YOUR INSTRUCTIONS - Your job is to set down the stretch of entries that opens with the line containing "(k < hyOwner" and closes with the line containing "simp only [up, if_true]". Keep both end lines, copy each exactly, and add nothing.

"""

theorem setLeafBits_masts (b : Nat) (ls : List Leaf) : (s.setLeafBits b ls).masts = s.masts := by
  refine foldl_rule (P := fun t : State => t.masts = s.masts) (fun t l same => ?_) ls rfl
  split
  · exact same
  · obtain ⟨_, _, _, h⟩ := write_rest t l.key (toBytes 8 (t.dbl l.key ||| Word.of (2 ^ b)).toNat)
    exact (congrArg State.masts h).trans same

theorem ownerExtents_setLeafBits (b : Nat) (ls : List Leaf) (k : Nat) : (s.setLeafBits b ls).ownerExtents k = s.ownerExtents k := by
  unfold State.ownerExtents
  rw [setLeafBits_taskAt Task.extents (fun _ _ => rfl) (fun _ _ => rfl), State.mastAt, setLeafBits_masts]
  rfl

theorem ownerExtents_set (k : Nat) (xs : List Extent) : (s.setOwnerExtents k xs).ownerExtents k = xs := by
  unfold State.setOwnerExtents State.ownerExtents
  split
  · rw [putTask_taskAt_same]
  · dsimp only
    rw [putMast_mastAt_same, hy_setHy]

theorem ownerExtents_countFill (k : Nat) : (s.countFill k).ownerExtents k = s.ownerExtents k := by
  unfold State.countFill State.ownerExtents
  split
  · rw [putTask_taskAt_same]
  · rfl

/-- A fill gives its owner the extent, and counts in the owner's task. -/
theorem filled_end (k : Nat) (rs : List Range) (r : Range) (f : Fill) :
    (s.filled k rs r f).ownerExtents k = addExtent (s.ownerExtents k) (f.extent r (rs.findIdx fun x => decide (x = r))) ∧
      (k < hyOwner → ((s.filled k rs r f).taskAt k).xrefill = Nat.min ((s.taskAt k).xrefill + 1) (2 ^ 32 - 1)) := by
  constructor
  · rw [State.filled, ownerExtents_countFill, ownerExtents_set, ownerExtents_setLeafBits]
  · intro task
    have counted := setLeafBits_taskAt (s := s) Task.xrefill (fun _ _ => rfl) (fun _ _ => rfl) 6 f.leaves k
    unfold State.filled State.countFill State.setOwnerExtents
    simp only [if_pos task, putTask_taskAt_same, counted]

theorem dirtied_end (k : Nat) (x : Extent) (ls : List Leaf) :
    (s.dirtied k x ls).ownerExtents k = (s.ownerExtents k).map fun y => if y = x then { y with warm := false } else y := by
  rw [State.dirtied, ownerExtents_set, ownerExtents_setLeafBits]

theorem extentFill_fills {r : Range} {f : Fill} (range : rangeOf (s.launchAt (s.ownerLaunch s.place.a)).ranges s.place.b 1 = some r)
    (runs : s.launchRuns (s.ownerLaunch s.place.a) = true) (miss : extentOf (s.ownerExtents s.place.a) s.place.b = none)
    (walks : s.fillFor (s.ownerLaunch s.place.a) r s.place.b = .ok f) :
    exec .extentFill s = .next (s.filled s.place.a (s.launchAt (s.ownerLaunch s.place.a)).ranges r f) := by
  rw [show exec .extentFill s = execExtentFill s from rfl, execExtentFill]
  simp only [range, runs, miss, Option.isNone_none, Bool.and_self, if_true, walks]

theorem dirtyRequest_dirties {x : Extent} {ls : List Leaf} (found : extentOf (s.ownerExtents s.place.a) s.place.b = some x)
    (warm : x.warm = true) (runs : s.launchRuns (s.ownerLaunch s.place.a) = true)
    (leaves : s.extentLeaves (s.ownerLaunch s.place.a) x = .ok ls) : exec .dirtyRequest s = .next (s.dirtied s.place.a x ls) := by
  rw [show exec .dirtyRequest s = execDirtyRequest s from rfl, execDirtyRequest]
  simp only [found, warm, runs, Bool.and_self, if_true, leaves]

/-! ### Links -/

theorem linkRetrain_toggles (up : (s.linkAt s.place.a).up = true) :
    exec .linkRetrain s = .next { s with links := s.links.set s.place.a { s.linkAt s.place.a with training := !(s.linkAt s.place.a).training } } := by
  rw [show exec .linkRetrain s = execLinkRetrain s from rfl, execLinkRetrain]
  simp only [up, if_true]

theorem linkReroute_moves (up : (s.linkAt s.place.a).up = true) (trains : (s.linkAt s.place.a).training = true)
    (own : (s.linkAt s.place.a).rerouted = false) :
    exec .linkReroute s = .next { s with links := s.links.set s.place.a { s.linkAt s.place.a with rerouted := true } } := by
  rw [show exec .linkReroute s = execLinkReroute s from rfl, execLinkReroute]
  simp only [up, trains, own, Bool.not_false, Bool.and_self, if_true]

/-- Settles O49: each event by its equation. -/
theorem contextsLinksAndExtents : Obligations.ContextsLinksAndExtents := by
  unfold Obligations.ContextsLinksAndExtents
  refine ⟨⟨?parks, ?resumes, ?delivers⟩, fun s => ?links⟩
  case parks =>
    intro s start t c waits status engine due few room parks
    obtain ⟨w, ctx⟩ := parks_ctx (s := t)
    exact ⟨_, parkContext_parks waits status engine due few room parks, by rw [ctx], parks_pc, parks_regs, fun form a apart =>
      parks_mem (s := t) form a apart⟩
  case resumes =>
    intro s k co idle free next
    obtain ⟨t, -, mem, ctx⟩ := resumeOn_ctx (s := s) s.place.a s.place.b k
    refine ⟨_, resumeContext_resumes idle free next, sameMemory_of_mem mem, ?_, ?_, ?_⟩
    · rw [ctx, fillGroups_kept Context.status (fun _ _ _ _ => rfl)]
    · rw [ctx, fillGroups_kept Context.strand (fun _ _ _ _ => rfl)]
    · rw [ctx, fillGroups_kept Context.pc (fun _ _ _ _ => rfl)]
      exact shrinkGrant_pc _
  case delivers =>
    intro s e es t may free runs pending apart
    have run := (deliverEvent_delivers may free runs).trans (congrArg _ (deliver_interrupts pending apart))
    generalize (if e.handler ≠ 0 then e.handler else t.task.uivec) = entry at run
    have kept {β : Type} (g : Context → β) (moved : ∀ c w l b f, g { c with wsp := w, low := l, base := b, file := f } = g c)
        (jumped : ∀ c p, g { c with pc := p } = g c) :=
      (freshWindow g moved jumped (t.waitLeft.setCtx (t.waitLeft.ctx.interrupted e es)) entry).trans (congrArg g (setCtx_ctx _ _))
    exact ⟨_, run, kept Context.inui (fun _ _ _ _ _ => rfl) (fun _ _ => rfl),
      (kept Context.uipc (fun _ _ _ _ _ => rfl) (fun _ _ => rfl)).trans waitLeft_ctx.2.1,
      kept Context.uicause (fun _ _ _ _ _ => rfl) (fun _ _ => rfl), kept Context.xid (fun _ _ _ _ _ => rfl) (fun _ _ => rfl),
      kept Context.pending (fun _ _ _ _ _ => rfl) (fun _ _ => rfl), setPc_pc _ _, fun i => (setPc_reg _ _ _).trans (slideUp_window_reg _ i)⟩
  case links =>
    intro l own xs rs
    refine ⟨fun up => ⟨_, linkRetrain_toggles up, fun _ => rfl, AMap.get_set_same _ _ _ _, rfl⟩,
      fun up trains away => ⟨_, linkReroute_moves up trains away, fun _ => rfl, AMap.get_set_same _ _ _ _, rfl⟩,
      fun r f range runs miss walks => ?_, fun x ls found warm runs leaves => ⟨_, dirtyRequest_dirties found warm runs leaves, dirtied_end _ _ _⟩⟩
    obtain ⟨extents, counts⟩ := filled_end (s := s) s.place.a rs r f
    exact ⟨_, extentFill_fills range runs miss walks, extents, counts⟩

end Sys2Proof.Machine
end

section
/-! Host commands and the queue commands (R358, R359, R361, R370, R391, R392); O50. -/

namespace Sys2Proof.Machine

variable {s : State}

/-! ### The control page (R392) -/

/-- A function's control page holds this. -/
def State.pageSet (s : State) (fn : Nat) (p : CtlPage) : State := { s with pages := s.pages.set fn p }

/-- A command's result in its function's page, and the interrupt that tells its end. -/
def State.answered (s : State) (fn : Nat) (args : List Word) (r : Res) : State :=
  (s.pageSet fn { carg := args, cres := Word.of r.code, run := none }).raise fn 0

"""

ANSWER SECTION -
      (k < hyOwner → ((s.filled k rs r f).taskAt k).xrefill = Nat.min ((s.taskAt k).xrefill + 1) (2 ^ 32 - 1)) := by
  constructor
  · rw [State.filled, ownerExtents_countFill, ownerExtents_set, ownerExtents_setLeafBits]
  · intro task
    have counted := setLeafBits_taskAt (s := s) Task.xrefill (fun _ _ => rfl) (fun _ _ => rfl) 6 f.leaves k
    unfold State.filled State.countFill State.setOwnerExtents
    simp only [if_pos task, putTask_taskAt_same, counted]

theorem dirtied_end (k : Nat) (x : Extent) (ls : List Leaf) :
    (s.dirtied k x ls).ownerExtents k = (s.ownerExtents k).map fun y => if y = x then { y with warm := false } else y := by
  rw [State.dirtied, ownerExtents_set, ownerExtents_setLeafBits]

theorem extentFill_fills {r : Range} {f : Fill} (range : rangeOf (s.launchAt (s.ownerLaunch s.place.a)).ranges s.place.b 1 = some r)
    (runs : s.launchRuns (s.ownerLaunch s.place.a) = true) (miss : extentOf (s.ownerExtents s.place.a) s.place.b = none)
    (walks : s.fillFor (s.ownerLaunch s.place.a) r s.place.b = .ok f) :
    exec .extentFill s = .next (s.filled s.place.a (s.launchAt (s.ownerLaunch s.place.a)).ranges r f) := by
  rw [show exec .extentFill s = execExtentFill s from rfl, execExtentFill]
  simp only [range, runs, miss, Option.isNone_none, Bool.and_self, if_true, walks]

theorem dirtyRequest_dirties {x : Extent} {ls : List Leaf} (found : extentOf (s.ownerExtents s.place.a) s.place.b = some x)
    (warm : x.warm = true) (runs : s.launchRuns (s.ownerLaunch s.place.a) = true)
    (leaves : s.extentLeaves (s.ownerLaunch s.place.a) x = .ok ls) : exec .dirtyRequest s = .next (s.dirtied s.place.a x ls) := by
  rw [show exec .dirtyRequest s = execDirtyRequest s from rfl, execDirtyRequest]
  simp only [found, warm, runs, Bool.and_self, if_true, leaves]

/-! ### Links -/

theorem linkRetrain_toggles (up : (s.linkAt s.place.a).up = true) :
    exec .linkRetrain s = .next { s with links := s.links.set s.place.a { s.linkAt s.place.a with training := !(s.linkAt s.place.a).training } } := by
  rw [show exec .linkRetrain s = execLinkRetrain s from rfl, execLinkRetrain]
  simp only [up, if_true]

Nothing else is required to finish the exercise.